> [DIRECTIONS FOR THIS TASK]
If a line of the data below holds the word "execEventNotice", list it.

> [DATA LISTING]

/-! ### Recorder -/

theorem execEventNotice_keepsR {s0 s : State} (code : Nat) (value : Nat) (hk : Keeps s0 s) : ResKeeps s0 (execEventNotice code value s) := by
  unfold execEventNotice
  refine fast_keepsR hk ?_
  repeat' first
    | with_reducible assumption
    | with_reducible refine ResKeeps.next ?_
    | with_reducible refine ResKeeps.ite (fun _ => ?_) (fun _ => ?_)
    | with_reducible apply countEvent_keeps
theorem execEpochEnd_keepsR {s0 s : State}  (hk : Keeps s0 s) : ResKeeps s0 (execEpochEnd s) := by
  unfold execEpochEnd
  refine fast_keepsR hk ?_
  repeat' first
    | with_reducible assumption
    | with_reducible refine ResKeeps.next ?_
    | with_reducible apply evrRecord_keeps
    | (with_reducible refine Keeps.lit hk ?_ ?_ ?_ ?_ ?_ ?_ ?_ ?_ ?_ ?_ ?_ <;> rfl)
    | (with_reducible refine Keeps.lit (Keeps.foldl _ (fun s a h => ?_) ?_) ?_ ?_ ?_ ?_ ?_ ?_ ?_ ?_ ?_ ?_ ?_ <;> try rfl)
theorem execStartMarker_keepsR {s0 s : State}  (hk : Keeps s0 s) : ResKeeps s0 (execStartMarker s) := by
  unfold execStartMarker
  refine fast_keepsR hk ?_
  repeat' first
    | with_reducible assumption
    | with_reducible refine ResKeeps.next ?_
    | with_reducible refine ResKeeps.ite (fun _ => ?_) (fun _ => ?_)
    | with_reducible apply evrRecord_keeps
    | with_reducible apply countEvent_keeps
    | with_reducible refine Keeps.foldl _ (fun s a h => ?_) ?_
    | (with_reducible refine Keeps.lit hk ?_ ?_ ?_ ?_ ?_ ?_ ?_ ?_ ?_ ?_ ?_ <;> rfl)
    | (with_reducible refine Keeps.lit (countIf_keeps _ _ ?_) ?_ ?_ ?_ ?_ ?_ ?_ ?_ ?_ ?_ ?_ ?_ <;> try rfl)
theorem execEvrRead_keepsR {s0 s : State} (ring : Nat) (seq : Nat) (hk : Keeps s0 s) : ResKeeps s0 (execEvrRead ring seq s) := by
  unfold execEvrRead
  refine fast_keepsR hk ?_
  repeat' first
    | with_reducible assumption
    | with_reducible apply plainOp_keepsR
    | (intro _)
theorem execEvrClear_keepsR {s0 s : State} (ring : Nat) (seq : Nat) (hk : Keeps s0 s) : ResKeeps s0 (execEvrClear ring seq s) := by
  unfold execEvrClear
  refine fast_keepsR hk ?_
  repeat' first
    | with_reducible assumption
    | with_reducible apply auditedOp_keepsR

/-! ### Io -/

theorem fetchIo_keepsR {s0 s : State} (ctrl : Nat) (sq : Nat) (cid : Nat) (cmd : IoCmd) (hk : Keeps s0 s) : ResKeeps s0 (fetchIo ctrl sq cid cmd s) := by
  unfold fetchIo
  repeat' first
    | with_reducible refine ResKeeps.next ?_
    | with_reducible apply completeUntagged_keeps
    | (with_reducible refine Keeps.lit hk ?_ ?_ ?_ ?_ ?_ ?_ ?_ ?_ ?_ ?_ ?_ <;> rfl)
    | split
theorem execNvmeFlush_keepsR {s0 s : State} (ctrl : Nat) (sq : Nat) (cid : Nat) (nsid : Nat) (hk : Keeps s0 s) : ResKeeps s0 (execNvmeFlush ctrl sq cid nsid s) := by
  unfold execNvmeFlush
  refine alive_keepsR hk ?_
  repeat' first
    | with_reducible assumption
    | with_reducible apply fetchIo_keepsR
theorem execNvmeWrite_keepsR {s0 s : State} (ctrl : Nat) (sq : Nat) (cid : Nat) (nsid : Nat) (slba : Nat) (nlb : Nat) (pi : PiCtl) (sglLen : Nat) (hk : Keeps s0 s) : ResKeeps s0 (execNvmeWrite ctrl sq cid nsid slba nlb pi sglLen s) := by
  unfold execNvmeWrite
  refine alive_keepsR hk ?_
  repeat' first
    | with_reducible assumption
    | with_reducible apply fetchIo_keepsR
theorem execNvmeRead_keepsR {s0 s : State} (ctrl : Nat) (sq : Nat) (cid : Nat) (nsid : Nat) (slba : Nat) (nlb : Nat) (pi : PiCtl) (sglLen : Nat) (hk : Keeps s0 s) : ResKeeps s0 (execNvmeRead ctrl sq cid nsid slba nlb pi sglLen s) := by
  unfold execNvmeRead
  refine alive_keepsR hk ?_
  repeat' first
    | with_reducible assumption
    | with_reducible apply fetchIo_keepsR
theorem execNvmeCompare_keepsR {s0 s : State} (ctrl : Nat) (sq : Nat) (cid : Nat) (nsid : Nat) (slba : Nat) (nlb : Nat) (pi : PiCtl) (sglLen : Nat) (hk : Keeps s0 s) : ResKeeps s0 (execNvmeCompare ctrl sq cid nsid slba nlb pi sglLen s) := by
  unfold execNvmeCompare
  refine alive_keepsR hk ?_
  repeat' first
    | with_reducible assumption
    | with_reducible apply fetchIo_keepsR
theorem execNvmeWriteZeroes_keepsR {s0 s : State} (ctrl : Nat) (sq : Nat) (cid : Nat) (nsid : Nat) (slba : Nat) (nlb : Nat) (deac : Bool) (hk : Keeps s0 s) : ResKeeps s0 (execNvmeWriteZeroes ctrl sq cid nsid slba nlb deac s) := by
  unfold execNvmeWriteZeroes
  refine alive_keepsR hk ?_
  repeat' first
    | with_reducible assumption
    | with_reducible apply fetchIo_keepsR
theorem execNvmeDatasetManagement_keepsR {s0 s : State} (ctrl : Nat) (sq : Nat) (cid : Nat) (nsid : Nat) (ad : Bool) (data : DsmRanges) (hk : Keeps s0 s) : ResKeeps s0 (execNvmeDatasetManagement ctrl sq cid nsid ad data s) := by
  unfold execNvmeDatasetManagement
  repeat' first
    | with_reducible assumption
    | with_reducible refine alive_keepsR hk ?_
    | with_reducible apply fetchIo_keepsR
theorem execNvmeVerify_keepsR {s0 s : State} (ctrl : Nat) (sq : Nat) (cid : Nat) (nsid : Nat) (slba : Nat) (nlb : Nat) (pi : PiCtl) (hk : Keeps s0 s) : ResKeeps s0 (execNvmeVerify ctrl sq cid nsid slba nlb pi s) := by
  unfold execNvmeVerify
  refine alive_keepsR hk ?_
  repeat' first
    | with_reducible assumption
    | with_reducible apply fetchIo_keepsR
theorem execFwdCmd_keepsR {s0 s : State} (tag : Nat) (gen : Nat) (cmd : IoCmd) (hk : Keeps s0 s) : ResKeeps s0 (execFwdCmd tag gen cmd s) := by
  unfold execFwdCmd
  repeat' first
    | with_reducible assumption
    | with_reducible refine ResKeeps.next ?_
    | with_reducible refine alive_keepsR hk ?_
    | with_reducible apply fromPeer_keepsR
    | with_reducible refine ResKeeps.ite (fun _ => ?_) (fun _ => ?_)
    | with_reducible apply completeUntagged_keeps
    | with_reducible apply peerAbort_keeps
    | (with_reducible refine Keeps.lit (by with_reducible assumption) ?_ ?_ ?_ ?_ ?_ ?_ ?_ ?_ ?_ ?_ ?_ <;> rfl)
    | (intro _)
    | (dsimp only)
    | split
theorem execTagAssign_keepsR {s0 s : State}  (hk : Keeps s0 s) : ResKeeps s0 (execTagAssign s) := by
  unfold execTagAssign
  repeat' first
    | with_reducible assumption
    | with_reducible refine ResKeeps.next ?_
    | with_reducible refine engine_keepsR hk ?_
    | with_reducible refine ResKeeps.ite (fun _ => ?_) (fun _ => ?_)
    | with_reducible apply numberVolumes_keeps
    | with_reducible apply completeUntagged_keeps
    | with_reducible apply takeTag_keeps
    | with_reducible apply startTag_keeps
    | (with_reducible refine Keeps.lit hk ?_ ?_ ?_ ?_ ?_ ?_ ?_ ?_ ?_ ?_ ?_ <;> rfl)
    | (dsimp only)
    | split
theorem execWritePayloadData_keepsR {s0 s : State} (tag : Nat) (blocks : List Block) (last : Bool) (verifyOk : Bool) (hk : Keeps s0 s) : ResKeeps s0 (execWritePayloadData tag blocks last verifyOk s) := by
  unfold execWritePayloadData
  repeat' first
    | with_reducible assumption
    | with_reducible refine ResKeeps.next ?_
    | with_reducible refine engine_keepsR hk ?_
    | with_reducible refine ResKeeps.ite (fun _ => ?_) (fun _ => ?_)
    | with_reducible apply updTag_keeps
    | with_reducible apply askHost_keeps
    | with_reducible apply sendForward_keeps
    | with_reducible apply payloadWhole_keeps
    | (dsimp only)
    | split
theorem execReadDataReady_keepsR {s0 s : State} (tag : Nat) (hk : Keeps s0 s) : ResKeeps s0 (execReadDataReady tag s) := by
  unfold execReadDataReady
  repeat' first
    | with_reducible assumption
    | with_reducible refine ResKeeps.next ?_
    | with_reducible refine engine_keepsR hk ?_
    | with_reducible refine ResKeeps.ite (fun _ => ?_) (fun _ => ?_)
    | with_reducible apply failSilent_keeps
    | with_reducible apply updTag_keeps
    | with_reducible apply endTag_keeps
    | with_reducible apply logLost_keeps
    | with_reducible apply settle_keeps
    | (dsimp only)
    | split
theorem execLockWaitWarning_keepsR {s0 s : State} (who : LockWaiter) (hk : Keeps s0 s) : ResKeeps s0 (execLockWaitWarning who s) := by
  unfold execLockWaitWarning
  repeat' first
    | with_reducible assumption
    | with_reducible refine ResKeeps.next ?_
    | with_reducible refine alive_keepsR hk ?_
    | with_reducible refine ResKeeps.ite (fun _ => ?_) (fun _ => ?_)
    | with_reducible apply countEvent_keeps
    | with_reducible apply updTag_keeps
    | (with_reducible refine Keeps.lit hk ?_ ?_ ?_ ?_ ?_ ?_ ?_ ?_ ?_ ?_ ?_ <;> rfl)
    | (dsimp only)
    | split
theorem execOwnershipMovePass_keepsR {s0 s : State} (vol : Nat) (lastArrival : Nat) (hk : Keeps s0 s) : ResKeeps s0 (execOwnershipMovePass vol lastArrival s) := by
  unfold execOwnershipMovePass
  repeat' first
    | with_reducible assumption
    | with_reducible refine ResKeeps.next ?_
    | with_reducible refine alive_keepsR hk ?_
    | with_reducible refine ResKeeps.ite (fun _ => ?_) (fun _ => ?_)
    | with_reducible apply updVolume_keeps
    | with_reducible apply withAccess_keeps
    | with_reducible apply sendLastArrival_keeps
    | with_reducible refine Keeps.ite (fun _ => ?_) (fun _ => ?_)
    | (with_reducible refine Keeps.lit hk ?_ ?_ ?_ ?_ ?_ ?_ ?_ ?_ ?_ ?_ ?_ <;> rfl)
    | (intro _)
    | (dsimp only)
    | split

> [FINISHED TASK]
theorem execEventNotice_keepsR {s0 s : State} (code : Nat) (value : Nat) (hk : Keeps s0 s) : ResKeeps s0 (execEventNotice code value s) := by
  unfold execEventNotice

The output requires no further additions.